-------- Task inputs --------

/-- Count a member of the lowest level of a chain; a level that was not there is counted by the next one (R374). -/
def joinChain (ctx : Nat) (phase job : Word) : List (Nat × Word) → State → State
  | [], s => s
  | x :: xs, s => match s.level? ctx x.1 x.2 with
    | some _ => s.modLevel ctx x.1 x.2 fun l => { l with members := l.members + 1 }
    | none => joinChain ctx phase job xs { s with levels := s.levels ++
        [{ ctx := ctx, lvl := x.1, id := x.2, phase := phase, job := job, members := 1, closed := false, cancelled := false,
           sig := 0, sigQueue := 0 }] }

/-- Close the levels that the close bits name; the level signal goes to the highest (R387). -/
def State.closeChain (s : State) (ctx q close : Nat) (sig : DWord) (chain : List (Nat × Word)) : State :=
  let named := chain.filter fun x => bitsAt close (x.1 - 1) 1 == 1
  named.foldl (fun t x => t.modLevel ctx x.1 x.2 fun l =>
    if named.getLast? == some x then { l with closed := true, sig := sig, sigQueue := q } else { l with closed := true }) s

/-- The level that counts a level: the next one it was named with. -/
def Level.above (l : Level) : Option (Nat × Word) :=
  if l.lvl == 1 && l.phase != 0 then some (2, l.phase)
  else if decide (l.lvl ≤ 2) && l.job != 0 then some (3, l.job)
  else none

/-- A member of a level is complete; a level whose counter reaches zero completes, decrements its signal with release, and is
a complete member of the next (R374, R387). -/
def leaveLevel (ctx : Nat) : Nat → Nat × Word → State → State
  | 0, _, s => s
  | fuel + 1, x, s => match s.level? ctx x.1 x.2 with
    | none => s
    | some l =>
      let s1 := s.modLevel ctx x.1 x.2 fun l => { l with members := l.members - 1 }
      if 1 < l.members || !l.closed then s1
      else
        let s2 := { s1 with levels := s1.levels.filter fun y => !(y.ctx == ctx && y.lvl == x.1 && y.id == x.2) }
        let s3 := if l.sig == 0 then s2
          else s2.sendFront .red 3 true l.sigQueue ctx l.sig.toNat (BitVec.allOnes 64) 0 noPacket
        match l.above with
        | some y => leaveLevel ctx fuel y s3
        | none => s3

/-! ### Cancel (R375, R376) -/

/-- Cancel a launch by CANCEL (R375): one that is complete or unknown is left alone. -/
def State.cancelById (s : State) (id : DWord) : State :=
  match s.launch? id with
  | some L => if L.live && !L.aborted then s.cancelLaunch id fun l => { l with cancelled := true } else s
  | none => s

/-- Cancel a graph, phase or job: it is marked for launches that start later, and its launches are cancelled (R375). -/
def State.cancelLevel (s : State) (ctx lvl : Nat) (id : Word) : State :=
  match s.level? ctx lvl id with
  | none => s
  | some _ =>
    let s1 := s.modLevel ctx lvl id fun l => { l with cancelled := true }
    (s1.launches.filter fun L => L.ctx == ctx && !L.done &&
      (if lvl == 1 then L.graph else if lvl == 2 then L.phase else L.job) == id).foldl (fun t L => t.cancelById L.id) s1

/-- The wait for the end of a level (R375). -/
def levelAct (ctx lvl : Nat) (id : Word) : Action := .cancel lvl (BitVec.ofNat 64 (ctx * 2 ^ 32 + id.toNat))

/-- What a CANCEL packet waits for, where its target is live (R375, R376). -/
def State.cancelAct (s : State) (ctx lvl : Nat) (id : DWord) : Option Action :=
  if lvl = 0 then (s.launch? id).map fun _ => .cancel 0 id
  else (s.level? ctx lvl (id.setWidth 32)).map fun _ => levelAct ctx lvl (id.setWidth 32)

/-- A queue cancels a target (R375, R386, R399). -/
def State.queueCancel (s : State) (Q : Queue) (lvl : Nat) (id : DWord) : State :=
  match s.cancelAct Q.ctx lvl id with
  | none => s
  | some a =>
    let s1 := if lvl = 0 then s.cancelById id else s.cancelLevel Q.ctx lvl (id.setWidth 32)
    s1.addAct Q a

/-! ### Partition words (R287, R288) -/

/-- The partition word is valid for a kernel header; no quarter holds more slots than it has (R250, R288). -/
def partOk (part hdr : Nat) : Bool :=
  let reg := bitsAt part 0 6
  let spad := bitsAt part 6 6
  let acc := bitsAt part 12 6
  let g := bitsAt part 18 6
  let slots := if bitsAt hdr 15 1 == 1 then (g + 1) / 2 else g
  bitsAt part 27 5 == 0 && reg + spad + acc == 48 && decide (8 ≤ reg ∧ acc ≤ 16 ∧ 1 ≤ g ∧ g ≤ 32 ∧ bitsAt part 24 3 ≤ 5) &&
    decide (slots ≤ min (4 * Config.quarterSlots) (256 * reg / bitsAt hdr 0 9))

/-- Some cluster has enabled cores enough for the cohort (R288). -/
def State.cohortFits (s : State) (part : Nat) : Bool :=
  (List.range Config.clusters).any fun cl =>
    decide (2 ^ bitsAt part 24 3 ≤ ((List.range 32).filter fun i => !s.disabledCores.contains (32 * cl + i)).length)

/-! ### Records (R362 to R364) -/

/-- The first failing field of a launch record by offset, in step 1 of R364; with a predicted shape GRIDX is not read (R275; log entry
78). -/
def recordBad (bs : List Byte) (ctx : Nat) (tmap : Option DWord) : Option Nat :=
  let f (o n : Nat) : Nat := fieldAt bs o n
  let noShape := f 0x20 8 == 0
  let pipe := f 0xA0 8 != 0
  let fails : List (Nat × Bool) := [
    (0x00, !pipe && f 0 8 % 4 != 0), (0x0C, f 0x0C 4 != 0),
    (0x10, noShape && (f 0x10 4 == 0 || decide (2 ^ 32 ≤ f 0x10 4 * f 0x14 4 * f 0x18 4))), (0x14, f 0x14 4 == 0), (0x18, f 0x18 4 == 0),
    (0x1C, f 0x1C 4 != 0), (0x20, f 0x20 8 % 8 != 0), (0x28, noShape && f 0x28 4 != 0), (0x2C, noShape && f 0x2C 4 != 0),
    (0x30, noShape && f 0x30 4 != 0),
    (0x34, bitsAt (f 0x34 4) 4 28 != 0 || bitsAt (f 0x34 4) 0 2 == 3 || (noShape && f 0x34 4 != 0)),
    (0x38, bitsAt (f 0x38 8) 0 57 % 16 != 0 || (noShape && f 0x38 8 != 0)), (0x60, f 0x60 8 % 4 != 0),
    (0x68, decide (1024 < f 0x68 4) || f 0x68 4 % 4 != 0), (0x6C, f 0x6C 4 != 0),
    (0x70, f 0x70 8 % 4096 != 0 || (match tmap with
      | some t => decide (t.toNat ≠ f 0x70 8)
      | none => false)),
    (0x78, decide (f 0x78 4 ≠ ctx)), (0x7C, f 0x7C 4 != 0), (0x8C, f 0x8C 4 != 0), (0x90, f 0x90 8 % 8 != 0),
    (0x98, decide (7 < f 0x98 1)), (0x99, f 0x99 3 != 0), (0xA0, f 0xA0 8 % 32 != 0), (0xA8, !((bs.drop 0xA8).all (· == 0)))]
  (fails.find? (·.2)).map (·.1)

--------

Would you count the lines in the data that contain "fails" and answer with only the number?

Task output — 2